Citing research and experience from his previous work, he says that health and production improvements in cannabis plateau at the 40-45 parts-per-million (ppm) of dissolved oxygen in the root zone. But to achieve those levels, growers need to start with an even higher level of dissolved oxygen in a treatment system to deliver that 40-45 ppm to the roots. “Let’s say for example with 3 ppm of oxygen in the root tissue and 6ppm of oxygen in the surrounding soil or growing medium, higher concentrations outside of the tissue would help drive absorption for the root system membrane,” says Hayes.
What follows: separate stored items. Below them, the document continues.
-- ==== Sys2Proof/Machine/Rules.lean ====
section
/-!
DEFINITION. When a page refuses a write (R471, R523, Table 19.18): for each register the reasons RANGE, BUSY, STATE and CHILD that its chapter gives.
A check is a list of reasons with their conditions; the first that holds is the reason.
-/
namespace Sys2Proof.Machine

/-- The refusal reasons (Table 19.6). -/
def rRO : Nat := 1
def rRESERVED : Nat := 2
def rRANGE : Nat := 3
def rSTATE : Nat := 4
def rLOCK : Nat := 5
def rPATH : Nat := 6
def rBUSY : Nat := 7
def rCHILD : Nat := 8
def rSIZE : Nat := 9
def rOFFSET : Nat := 0xA

/-- A check: reasons with their conditions. -/
abbrev Check := List (Nat × Bool)

def outside (x lo hi : Nat) : Bool := decide (x < lo) || decide (hi < x)
/-- Two words differ in a field. -/
def differs (a b : Word) (x : Fld) : Bool := fieldOf a x.lo x.width != fieldOf b x.lo x.width
/-! ### Fabric, engines, attachment points, caches -/

def State.ckFabPrt (s : State) (pg off : Nat) (v : Word) : Check :=
  if off = Reg.FABPRT_PORT_CTRL then [(rSTATE, wb v Fld.FABPRT_PORT_CTRL_ENABLE && s.fld pg Fld.FABPRT_PORT_CTRL_MODE == 0)]
  else if off = Reg.FABPRT_TGT_TIMEOUT then [(rRANGE, outside (wf v Fld.FABPRT_TGT_TIMEOUT_TIMEOUT_US) 1 10000)] else []

/-- CREG_GATE: a region in use is not gated (R54, R365). -/
def State.ckFabCtl (s : State) (m off : Nat) (v : Word) : Check :=
  if off = Reg.FABCTL_CREG_GATE then
    [(rCHILD, (closeBusy (s.fld (Pg.fabCtl m) Fld.FABCTL_CREG_GATE_GATE) (wf v Fld.FABCTL_CREG_GATE_GATE) 16 (s.cregBusy m)).isSome)]
  else []

/-- Engine control (R127, R130, Table 05.7). -/
def State.ckEng (s : State) (e off : Nat) (v : Word) : Check :=
  let st := s.engState e
  let still := st == 1 || st == 3
  if off = Reg.ENG_CMD then
    [(rRANGE, decide (1 < (wf v Fld.ENG_CMD_STEP + wf v Fld.ENG_CMD_RESUME + wf v Fld.ENG_CMD_HALT))),
     (rSTATE, (wb v Fld.ENG_CMD_STEP || wb v Fld.ENG_CMD_RESUME) && !still)]
  else if off = Reg.ENG_PC then [(rSTATE, !still)]
  else if off = Reg.ENG_HALT_TIMEOUT then [(rRANGE, outside (wf v Fld.ENG_HALT_TIMEOUT_CYCLES) 16 1048575)]
  else if off = Reg.ENG_DLY_RANGE then
    [(rRANGE, decide (4096 < wf v Fld.ENG_DLY_RANGE_LEN) || decide (4096 < wf v Fld.ENG_DLY_RANGE_BASE + wf v Fld.ENG_DLY_RANGE_LEN))]
  else []

/-- The bits that a register of ENGn_SR does not define (Tables 04.2, 04.3 and 05.8). -/
def engSrReserved (off : Nat) : Word :=
  if off = 0x080 ∨ off = 0x088 ∨ off = 0x0BC ∨ off = 0x0C0 then 0xFFFFFFE0
  else if off = 0x084 then 0xFFFF0000
  else if off = 0x0A4 ∨ off = 0x0A8 then 0x7FFFE000
  else if off = 0x0AC ∨ off = 0x0B0 then 0xE0000000
  else if off = 0x0A0 ∨ off = 0x188 then 0xFFFFFF00 else if off = 0x1C0 then 0xFFFFFEC0 else 0

/-- The read-only fields of the writable special registers: SCNT and BXC of BXk (Table 04.3). -/
def engSrRo (off : Nat) : Word := if off = 0x0AC ∨ off = 0x0B0 then 0x1FFF00FF else 0

def State.ckEngSr (s : State) (e off : Nat) (v : Word) : Check :=
  let st := s.engState e
  let n := (off - 0x080) / 4
  let sel := (s.reg (Pg.engSr e) Reg.ENGSR_VA_SEL).toNat
  [(rRO, (decide (off < 0x100) && !srWritable n) || v &&& engSrRo off != 0), (rRESERVED, v &&& engSrReserved off != 0),
   (rRANGE, (decide (off < 0x100) && (n == 0x09 || n == 0x0A) && !blkOk v) || (off == 0x1C0 && v.getLsbD 8 && decide (7 < v.toNat % 64))),
   (rSTATE, !(st == 1 || st == 3) || (decide (0x240 ≤ off) && decide (sel < 256)))]

def State.ckLan (s : State) (k off : Nat) : Check :=
  if off = Reg.LAN_SYNC_CMD then [(rBUSY, s.bit (Pg.lan k) Fld.LAN_SYNC_STAT_BUSY)] else []

/-- Attachment points (R150, R160, R168). -/
def State.ckStop (s : State) (n off : Nat) (v : Word) : Check :=
  let pg := Pg.stop n
  let w := (off - 0x100) / 16
  if off = Reg.STOP_SNUFF_CTRL then
    [(rSTATE, (ifsOf (wf v Fld.STOP_SNUFF_CTRL_ON)).any (fun i => s.ifState n i != 4)
              || (ifsOf (wf v Fld.STOP_SNUFF_CTRL_SNUFF)).any fun i => !s.maySnuff n i)]
  else if off = Reg.STOP_SNUFF_TIMEOUT then [(rRANGE, outside (wf v Fld.STOP_SNUFF_TIMEOUT_US) 1 10000)]
  else if off = Reg.STOP_REQ_TIMEOUT then [(rRANGE, outside (wf v Fld.STOP_REQ_TIMEOUT_US) 10 10000)]
  else if off = Reg.STOP_FENCE then [(rBUSY, wf v Fld.STOP_FENCE_START &&& s.fld pg Fld.STOP_FENCE_BUSY != 0)]
  else if 0x100 ≤ off ∧ (off = Reg.STOP_WIN_BASE w ∨ off = Reg.STOP_WIN_LIMIT w) then [(rSTATE, s.bit pg (Fld.STOP_WIN_TEN_EN w))]
  else if 0x100 ≤ off ∧ off = Reg.STOP_WIN_TEN w then
    [(rSTATE, wb v (Fld.STOP_WIN_TEN_EN w) && decide (s.fld pg (Fld.STOP_WIN_LIMIT_LIMIT w) < s.fld pg (Fld.STOP_WIN_BASE_BASE w)))]
  else []

def State.ckDc (s : State) (m off : Nat) (v : Word) : Check :=
  if off = Reg.DC_DC_CTRL then [(rSTATE, wb v Fld.DC_DC_CTRL_FLUSH && s.dcState m != 1)] else []

def State.ckDir (s : State) (off : Nat) (v : Word) : Check :=
  let busy := s.bit Pg.dir Fld.DIR_CMO_CTRL_BUSY
  if off = Reg.DIR_CMO_LEN then [(rBUSY, busy)]
  else if off = Reg.DIR_CMO_CTRL then
    [(rRANGE, decide (1 < wf v Fld.DIR_CMO_CTRL_OP)), (rBUSY, wb v Fld.DIR_CMO_CTRL_START && busy),
     (rSTATE, wb v Fld.DIR_CMO_CTRL_START && !s.cmoRangeOk)]
  else if 0x200 ≤ off then [(rRANGE, v &&& 0x88888888 != 0)] else []

/-! ### DRAM -/

/-- The remap table of a controller forms a permutation within the part's row bits (R206). -/
def State.remapOk (s : State) (c : Nat) : Bool :=
  let rows := if c < 128 then 14 else if s.fld (Pg.ddrCtl ((c - 128) / 2)) Fld.DDR_CH_CFG_DENSITY = 0 then 16 else 17
  let perm := (List.range 17).map fun j => fieldOf (s.remapReg c (4 + 4 * (j / 6))) (5 * (j % 6)) 5
  (List.range 17).all (fun j => perm.contains j) && (List.range 17).all (fun j => decide (j < rows) || perm.getD j 31 == j)
    && fieldOf (s.remapReg c 0) 0 17 / 2 ^ rows == 0

/-- Neighbour refresh is enabled in a controller that a remap table serves. -/
def State.nrefOn (s : State) (cs : List Nat) : Bool := cs.any fun c => s.cb c Fld.CB_NREF_EN != 0

/-- A register of a controller's block (Table 08.7). -/
def State.ckCb (s : State) (c x : Nat) (v : Word) : Check :=
  if x = Reg.CB_PAGE_POL then [(rRANGE, decide (1000 < wf v Fld.CB_PAGE_POL_IDLE_NS))]
  else if x = Reg.CB_PWR_POL then
    [(rRANGE, decide (4000 < wf v Fld.CB_PWR_POL_SR_US) || (wf v Fld.CB_PWR_POL_PD_NS != 0 && outside (wf v Fld.CB_PWR_POL_PD_NS) 40 4000))]
  else if x = Reg.CB_NREF then [(rRANGE, outside (wf v Fld.CB_NREF_K) 6 16), (rSTATE, wb v Fld.CB_NREF_EN && !s.remapOk c)]
  else if x = Reg.CB_REF then
    let mode := wf v Fld.CB_REF_MODE
    [(rRANGE, mode == 3 || (mode == 1 && decide (c < 128)) || decide (8 < wf v Fld.CB_REF_POSTPONE_MAX)
        || (mode == 0 && decide (128 ≤ c) && decide (4 < wf v Fld.CB_REF_POSTPONE_MAX)))]
  else if x = Reg.CB_TRAIN then
    [(rRANGE, wf v Fld.CB_TRAIN_PERIOD_MS != 0 && outside (wf v Fld.CB_TRAIN_PERIOD_MS) 10 4000),
     (rBUSY, wb v Fld.CB_TRAIN_START && s.cb c Fld.CB_TRAIN_BUSY != 0)]
  else []

def State.ckStk (s : State) (n off : Nat) (v : Word) : Check :=
  if off = Reg.STK_SPEED then [(rRANGE, wf v Fld.STK_SPEED_RATE == 3)]
  else if 0x100 ≤ off then [(rSTATE, s.nrefOn ((List.range 32).map fun j => 32 * n + j))] else []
Reaching that 40-45 ppm range can be difficult however and there are a couple methods of delivering dissolved oxygen. The most typical method is aeration of water using bubbling or injecting air into the water. This method has some unexpected ramifications though. Oxygen is only one of many gasses in air and those other gasses can be much more soluble in water. Paying attention to Henry’s Law is important here. Henry’s Law essentially means that the solubility of gasses is controlled by temperature, pressure and concentration. For example, Hayes says carbon dioxide is up to twenty times more soluble than oxygen. That means the longer you aerate water, the higher concentration of carbon dioxide and lower concentration of oxygen over time.

Another popular method of oxidizing water is chemically. Some growers might use hydrogen peroxide to add dissolved oxygen to a water-based solution, but that can create a certain level of phytotoxicity that could be bad for root health.

Using ozone, Hayes says, is by far the most effective method of getting dissolved oxygen in water, (because it is 12 ½ times more soluble than oxygen). But just using an ozone generator will not effectively deliver dissolved oxygen at the target levels to the root system. In order to use ozone properly, you need a treatment system that can handle a high enough concentration of ozone, mix it properly and hold it in the solution, says Hayes. “Ozone is an inherently unstable molecule, with a half-life of 15 minutes and even down to 3-5 minutes, which is when it converts to dissolved oxygen,” says Hayes. Using a patented control vessel, Hayes can use a counter-current, counter-rotational liquid vortex to mix the solution under pressure after leaving a vacuum. Their system can produce two necessary tools for growers: highly ozonized water, which can be sent through the irrigation system to effectively destroy microorganisms and resident biofilms, and water with high levels of dissolved oxygen for use in the root system.